[Records for the exercise]
-- ==== Sys2Proof/Machine/System.lean ====
section
/-! DEFINITION. System instructions (R151 to R160, R340, R345, R364, R366, R397): the CSRs, `rte`, `tlbinv`, `frgrant` and
`pair`. -/

namespace Sys2Proof.Machine

/-! ## CSRs -/

/-- The read level of a CSR, and its write level where some level writes it (R158). -/
def csrLevels (n : Nat) : Nat × Option Nat :=
  if n = 0x002 then (0, some 2)
  else if n = 0x008 ∨ n = 0x00C ∨ (0x020 ≤ n ∧ n ≤ 0x027) then (0, some 0)
  else if n ≤ 0x00D then (0, none)
  else if n = 0x011 then (1, some 1)
  else if n ≤ 0x014 then (1, none)
  else if n = 0x10A then (2, some 2)
  else (1, some 1)

/-- The partition whose CSRs core `k` reaches, if its tile has an owner. -/
def State.partOf (s : State) (k : Nat) : Part :=
  match s.owner k with
  | some p => s.part p
  | none => {}

/-- QWCFG and QWSTAT of a queue (R340). -/
def QWd.cfg (w : QWd) : Word := BitVec.ofNat 64 (fld w.ptmo.toNat 16 + w.period.toNat)
def QWd.stat (w : QWd) : Word :=
  BitVec.ofNat 64 (fld w.prog.toNat 32 + fld (bnat w.killed) 3 + fld (bnat w.saved) 2 + w.stage.toNat)

/-- PRECTL (R345). -/
def Pre.reg (x : Pre) : Word :=
  BitVec.ofNat 64 (fld x.evlim.toNat 48 + fld x.holdt.toNat 32 + fld x.state.toNat 4 + fld (bnat x.swap) 3
    + bnat (x.state != 0))

/-- TELCTL (R397). -/
def Tel.ctl (t : Tel) : Word := BitVec.ofNat 64 (fld (bnat t.en) 7 + t.k.toNat)

/-- CSR `n` as core `k` reads it (R158 to R160). -/
def State.csr (s : State) (k n : Nat) : Word :=
  let c := s.core k
  let a := c.act
  let x := s.partOf k
  let f := a.life.fcsr
  if 0x020 ≤ n ∧ n ≤ 0x027 then (if isSvc k then 0 else (Table.get 0 c.ctl.bfmt (n - 0x020)).setWidth 64)
  else match n with
  | 0x000 => BitVec.ofNat 64 s.cycle
  | 0x001 => BitVec.ofNat 64 s.fade
  | 0x002 => BitVec.ofNat 64 (s.retn k)
  | 0x003 => BitVec.ofNat 64 c.myFloor
  | 0x004 => BitVec.ofNat 64 k
  | 0x005 => BitVec.ofNat 64 ((s.owner k).getD 0)
  | 0x006 => BitVec.ofNat 64 a.chan
  | 0x007 => (c.reg 57).setWidth 32 |>.setWidth 64
  | 0x008 => a.sync.barsel ++ 0#4
  | 0x009 => if isSvc k then 0 else c.ctl.gangm.setWidth 64
  | 0x00A => if isSvc k then 0 else BitVec.ofNat 64 c.ctl.draw
  | 0x00B => actWord a.seq c.runSlot a.chan
  | 0x00C => if isSvc k then 0 else c.ctl.guard.setWidth 64
  | 0x00D => BitVec.ofNat 64 a.wspOff
  | 0x010 => f.cause.setWidth 64
  | 0x011 => f.pc
  | 0x012 => f.addr
  | 0x013 => f.newt.setWidth 64
  | 0x014 => f.info
  | 0x100 => x.qwsel.setWidth 64
  | 0x101 => (Table.get {} x.wd x.qwsel.toNat).cfg
  | 0x102 => (Table.get {} x.wd x.qwsel.toNat).stat
  | 0x103 => x.pre.reg
  | 0x104 => x.savebase
  | 0x105 => x.ptroot
  | 0x106 => x.pwsel.setWidth 64
  | 0x107 => Table.get 0 x.win x.pwsel.toNat
  | 0x108 => x.tel.base
  | 0x109 => x.tel.ctl
  | 0x10A => (s.tile (tileOf k)).svc.fwroot
  | _ => 0

/-- The fields of a placement-window entry that are not reserved (R9, R95). -/
def windowMask : Word := 0xE0007FFF00007FFF

/-- The fields of PTROOT that are not reserved (R364). -/
def ptrootMask : Word := 0x000FFFFFFFFF0001

/-- Slice TLB entries of partition `p` flushed on every tile (R364). -/
def State.flushTlbs (s : State) (p : Nat) : State :=
  { s with tiles := mapVals (fun t => { t with tlb := drop t.tlb p }) s.tiles }

/-- TELCTL.K as stored (R397). -/
def clampK (k : BitVec 5) : BitVec 5 := if k.toNat < 16 then 16 else if 30 < k.toNat then 30 else k

/-- PRECTL written (R345): EVLIM, HOLDT and SWAP, then PEND and RESUME. -/
def State.writePrectl (s : State) (p : Nat) (v : Word) : State :=
  let s1 := s.modPart p fun x => { x with pre := { x.pre with
    evlim := v.extractLsb' 48 16
    holdt := v.extractLsb' 32 16
    swap := v.getLsbD 3 } }
  let s2 := if v.getLsbD 0 then s1.pend p else s1
  if v.getLsbD 1 ∧ (s1.part p).pre.state = 4 then s2.resumeStart p else s2

/-- QWCFG written (R340, R341): the watchdog returns to STAGE 0 and its period restarts. -/
def State.writeQwcfg (s : State) (p : Nat) (v : Word) : State :=
  s.modPart p fun x =>
    let q := x.qwsel.toNat
    let w := Table.get {} x.wd q
    { x with wd := Table.set x.wd q { w with
        ptmo := v.extractLsb' 16 16
        period := v.extractLsb' 0 16
        stage := 0
        since := s.cycle } }

/-- QWSTAT written: KILLED and SAVED are cleared by ones (R340). -/
def State.writeQwstat (s : State) (p : Nat) (v : Word) : State :=
  s.modPart p fun x =>
    let q := x.qwsel.toNat
    let w := Table.get {} x.wd q
    { x with wd := Table.set x.wd q { w with killed := w.killed && !v.getLsbD 3, saved := w.saved && !v.getLsbD 2 } }

/-- The CSRs of a partition that only its first tile writes (R345, R364, R397). -/
def State.writePartCsr (s : State) (p n : Nat) (v : Word) : State :=
  match n with
  | 0x103 => s.writePrectl p v
  | 0x104 => if (s.part p).pre.state = 0 then s.modPart p fun x => { x with savebase := v &&& ~~~0xFFF#64 } else s
  | 0x105 => (s.modPart p fun x => { x with ptroot := v &&& ptrootMask }).flushTlbs p
  | 0x106 => s.modPart p fun x => { x with pwsel := v.extractLsb' 0 5 }
  | 0x107 => s.modPart p fun x => { x with win := Table.set x.win x.pwsel.toNat (v &&& windowMask) }
  | 0x108 => s.modPart p fun x => { x with tel := { x.tel with base := v &&& ~~~0xFFF#64 } }
  | 0x109 => s.modPart p fun x => { x with tel := { x.tel with en := v.getLsbD 7, k := clampK (v.extractLsb' 0 5), since := s.cycle } }
  | _ => s

/-- CSR `n` written by core `k` (R151, R152, R158): a CSR that no level writes ignores it. -/
def State.csrWrite (s : State) (k n : Nat) (v : Word) : State :=
  if 0x020 ≤ n ∧ n ≤ 0x027 then
    (if isSvc k then s
     else s.modCore k fun c => c.modCtl fun x => { x with bfmt := Table.set x.bfmt (n - 0x020) (v.extractLsb' 0 7) })
  else match n with
  | 0x002 =>
    match s.owner k with
    | some p => s.modPart p fun x => { x with retn := v.extractLsb' 0 11 }
    | none => s
  | 0x008 => s.modCore k fun c => c.modAct fun a => { a with sync := { a.sync with barsel := v.extractLsb' 4 60 } }
  | 0x00C => if isSvc k then s else s.modCore k fun c => c.modCtl fun x =>
      { x with guard := v.extractLsb' 0 11, guardWas := x.guardWas ++ [(s.fade, x.guard)] }
  | 0x011 => s.modCore k fun c => c.modAct fun a => { a with life := { a.life with fcsr := { a.life.fcsr with pc := v } } }
  | 0x10A => s.modSvc (tileOf k) fun x => { x with fwroot := v &&& 0x000FFFFFFFFF0000#64, mmu := [] }
  | _ =>
    match s.owner k with
    | none => s
    | some p =>
      match n with
      | 0x100 => s.modPart p fun x => { x with qwsel := v.extractLsb' 0 12 }
      | 0x101 => s.writeQwcfg p v
      | 0x102 => s.writeQwstat p v
      | _ => if tileOf k = s.partFirst p then s.writePartCsr p n v else s

/-- The privileged fault (R113 check 11). -/
def privFault : FaultRec := { code := 0x12 }

/-- The level check of a CSR access (R151). -/
def csrCheck (n : Nat) (wr : Bool) : M PUnit := do
  let s ← getS
  let k ← me
  let (rd, w) := csrLevels n
  if s.level k < rd then fault privFault
  match wr, w with
  | true, some l => if s.level k < l then fault privFault
  | _, _ => pure ()

/-- `csrr` (R151). -/
def execCsrr (a : Sel) (csr : BitVec 12) (s : State) : Host.Outcome State Fault Refusal :=
  run (do
    csrCheck csr.toNat false
    writeOp a ((← getS).csr (← me) csr.toNat)) s

/-- `csrw` (R151). -/
def execCsrw (a : Sel) (csr : BitVec 12) (s : State) : Host.Outcome State Fault Refusal :=
  run (do
    csrCheck csr.toNat true
    let x ← readOp a
    modS fun s => s.csrWrite s.turn csr.toNat x) s

/-- `csrx` (R151): the old value is returned. -/
def execCsrx (a : Sel) (csr : BitVec 12) (s : State) : Host.Outcome State Fault Refusal :=
  run (do
    csrCheck csr.toNat true
    let x ← readOp a
    let old := (← getS).csr (← me) csr.toNat
    modS fun s => s.csrWrite s.turn csr.toNat x
    writeOp a old) s

/-! ## rte, tlbinv, frgrant -/

/-- A level below `lvl` takes the privileged fault (R113). -/
def needLevel (lvl : Nat) : M PUnit := do
  if (← getS).level (← me) < lvl then fault privFault

/-- The context that the running activation of service core `k` holds (R153, R160). -/
def State.currentHeld (s : State) (k : Nat) : Option Held :=
  match (s.core k).act.life.ctx with
  | some x => (s.tile (tileOf k)).svc.held.find? fun h => h.ctx == x
  | none => none

/-- `rte` (R153): the held context returns to its slot, Ready at FPC. It cannot be taken back, so the chunk before it takes its place
first (DEDUCED from R285, log 81). -/
def execRte (s : State) : Host.Outcome State Fault Refusal :=
  run (do
    needLevel 1
    let s ← getS
    let k ← me
    match s.currentHeld k with
    | none => fault (objFault 0)
    | some h =>
      if s.level k = 1 ∧ s.owner h.core ≠ s.owner k then fault (faultAt 0x08 0)
      commitFirst
      modS fun s => (s.returnContext h (s.core k).act.life.fcsr.pc (s.core k).act.pc).forgetHeld h.core h.slot h.act) s

/-- Entries that map an address removed from a TLB, of either page size (R154). -/
def tlbDrop (t : Table Leaf) (va : Nat) : Table Leaf := drop (drop t (tlbKey va false)) (tlbKey va true)

/-- A buffered store that tile `t` translated in the 32 MiB of an address. -/
def Store.under (e : Store) (t va : Nat) : Bool := e.dest != .loc && e.home == t && e.va.toNat / 2 ^ 25 == va / 2 ^ 25

/-- A store of an ended chunk of partition `p`'s cores that tile `t` translated there: it is on its way to its cistern, and a `tlbinv` waits
for it (R101, R154). -/
def State.tlbWaits (s : State) (p t va : Nat) : Bool :=
  s.cores.any fun x => s.holding x.1 == some p &&
    x.2.ord.sb.any fun e => e.under t va && x.2.ord.ended.any fun q => q.c.id == e.chunk

/-- Those of chunks that have not ended, whose data is not on its way yet, are translated afresh when they are performed (R108; DEDUCED,
log 80): those on the page are, and elsewhere the translation is the one they had. -/
def State.staleStores (s : State) (p t va : Nat) : State :=
  { s with cores := s.cores.map fun x =>
      if s.holding x.1 == some p then
        (x.1, { x.2 with ord := { x.2.ord with sb := x.2.ord.sb.map fun e => if e.under t va then { e with stale := true } else e } })
      else x }

/-- `tlbinv` (R154, R366): it stalls while an access that the old entry translated is on its way (R101). -/
def execTlbinv (b c : Sel) (s : State) : Host.Outcome State Fault Refusal :=
  run (do
    needLevel 1
    let x ← readOp b
    let y ← readOp c
    let s ← getS
    let k ← me
    if bitsOf x.toNat 63 57 ≠ 0 then fault (faultAt 0x08 x)
    if Config.tiles ≤ y.toNat then fault (faultAt 0x08 x)
    if s.level k = 1 ∧ !s.inPart s.myPart y.toNat then fault (faultAt 0x08 x)
    if s.tlbWaits s.myPart y.toNat x.toNat then stall
    modS fun s => (s.modTile y.toNat fun t =>
      { t with tlb := Table.set t.tlb s.myPart (tlbDrop (Table.get [] t.tlb s.myPart) x.toNat) }).staleStores s.myPart y.toNat x.toNat
    if s.level k = 2 ∧ y.toNat = tileOf k then
      modS fun s => s.modSvc (tileOf k) fun v => { v with mmu := tlbDrop v.mmu x.toNat }) s

/-- A frame given to a new owner (R155) by core `k` or, with `agentKey`, by an agent outside the cores: lines dropped everywhere,
the frame zeroed, with what a write does there (R183, R287), and the owner recorded; `own` is PARTID + 1, or 0 for the free pool. -/
def State.grantFrame (s : State) (k frame own : Nat) : State :=
  let s1 := s.wroteAt k fun pa => pa / 65536 == frame
  { s1 with
    tiles := mapVals (fun t => { t with ro := t.ro.filter fun e => e.1 / 256 != frame }) s1.tiles
    phys := { s1.phys with
      dram := s1.phys.dram.filter fun e => e.1 / 65536 != frame
      cis := s1.phys.cis.filter fun e => e.1 / 512 != frame
      dir := s1.phys.dir.filter fun e => e.1 / 256 != frame
      poison := s1.phys.poison.filter fun e => e.1 / 2048 != frame
      ecc := s1.phys.ecc.filter fun e => e.1 / 8192 != frame
      owner := if own = 0 then drop s1.phys.owner frame else Table.set s1.phys.owner frame own } }

/-- `frgrant` (R155). It cannot be taken back, so the chunk before it takes its place first (DEDUCED from R285, log 81); it waits for a
held home with a line in the frame (R287). A frame of a station that is not ready is never granted: nothing changes then (R27; DESIGN
CHOICE, log 93). Where both b and c fail, b's checks come first (DESIGN CHOICE, log 105). -/
def execFrgrant (b c : Sel) (s : State) : Host.Outcome State Fault Refusal :=
  run (do
    needLevel 2
    let x ← readOp b
    let y ← readOp c
    if x.toNat % 65536 ≠ 0 then fault (faultAt 0x03 x)
    match regionOf x.toNat with
    | .host _ => fault (faultAt 0x08 x)
    | .dev => fault (faultAt 0x08 x)
    | .hole => fault { faultAt 0x07 x with finfo := 2 }
    | _ => pure ()
    if bitsOf y.toNat 63 13 ≠ 0 ∨ (y.getLsbD 12 ∧ bitsOf y.toNat 11 0 ≠ 0) then fault (faultAt 0x08 x)
    commitFirst
    if (← getS).physDelayed (← me) fun pa => pa / 65536 == x.toNat / 65536 then stall
    if y.getLsbD 12 ∨ (← getS).stationsReady (x.toNat / 65536) then
      modS fun s => s.grantFrame s.turn (x.toNat / 65536) (if y.getLsbD 12 then 0 else bitsOf y.toNat 11 0 + 1)
    takes 800) s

[Your goal] Reproduce verbatim the range of lines that opens the records and closes with the line containing "a.sync.barsel ++ 0#4". Omit everything after it.

[Your solution]
-- ==== Sys2Proof/Machine/System.lean ====
section
/-! DEFINITION. System instructions (R151 to R160, R340, R345, R364, R366, R397): the CSRs, `rte`, `tlbinv`, `frgrant` and
`pair`. -/

namespace Sys2Proof.Machine

/-! ## CSRs -/

/-- The read level of a CSR, and its write level where some level writes it (R158). -/
def csrLevels (n : Nat) : Nat × Option Nat :=
  if n = 0x002 then (0, some 2)
  else if n = 0x008 ∨ n = 0x00C ∨ (0x020 ≤ n ∧ n ≤ 0x027) then (0, some 0)
  else if n ≤ 0x00D then (0, none)
  else if n = 0x011 then (1, some 1)
  else if n ≤ 0x014 then (1, none)
  else if n = 0x10A then (2, some 2)
  else (1, some 1)

/-- The partition whose CSRs core `k` reaches, if its tile has an owner. -/
def State.partOf (s : State) (k : Nat) : Part :=
  match s.owner k with
  | some p => s.part p
  | none => {}

/-- QWCFG and QWSTAT of a queue (R340). -/
def QWd.cfg (w : QWd) : Word := BitVec.ofNat 64 (fld w.ptmo.toNat 16 + w.period.toNat)
def QWd.stat (w : QWd) : Word :=
  BitVec.ofNat 64 (fld w.prog.toNat 32 + fld (bnat w.killed) 3 + fld (bnat w.saved) 2 + w.stage.toNat)

/-- PRECTL (R345). -/
def Pre.reg (x : Pre) : Word :=
  BitVec.ofNat 64 (fld x.evlim.toNat 48 + fld x.holdt.toNat 32 + fld x.state.toNat 4 + fld (bnat x.swap) 3
    + bnat (x.state != 0))

/-- TELCTL (R397). -/
def Tel.ctl (t : Tel) : Word := BitVec.ofNat 64 (fld (bnat t.en) 7 + t.k.toNat)

/-- CSR `n` as core `k` reads it (R158 to R160). -/
def State.csr (s : State) (k n : Nat) : Word :=
  let c := s.core k
  let a := c.act
  let x := s.partOf k
  let f := a.life.fcsr
  if 0x020 ≤ n ∧ n ≤ 0x027 then (if isSvc k then 0 else (Table.get 0 c.ctl.bfmt (n - 0x020)).setWidth 64)
  else match n with
  | 0x000 => BitVec.ofNat 64 s.cycle
  | 0x001 => BitVec.ofNat 64 s.fade
  | 0x002 => BitVec.ofNat 64 (s.retn k)
  | 0x003 => BitVec.ofNat 64 c.myFloor
  | 0x004 => BitVec.ofNat 64 k
  | 0x005 => BitVec.ofNat 64 ((s.owner k).getD 0)
  | 0x006 => BitVec.ofNat 64 a.chan
  | 0x007 => (c.reg 57).setWidth 32 |>.setWidth 64
  | 0x008 => a.sync.barsel ++ 0#4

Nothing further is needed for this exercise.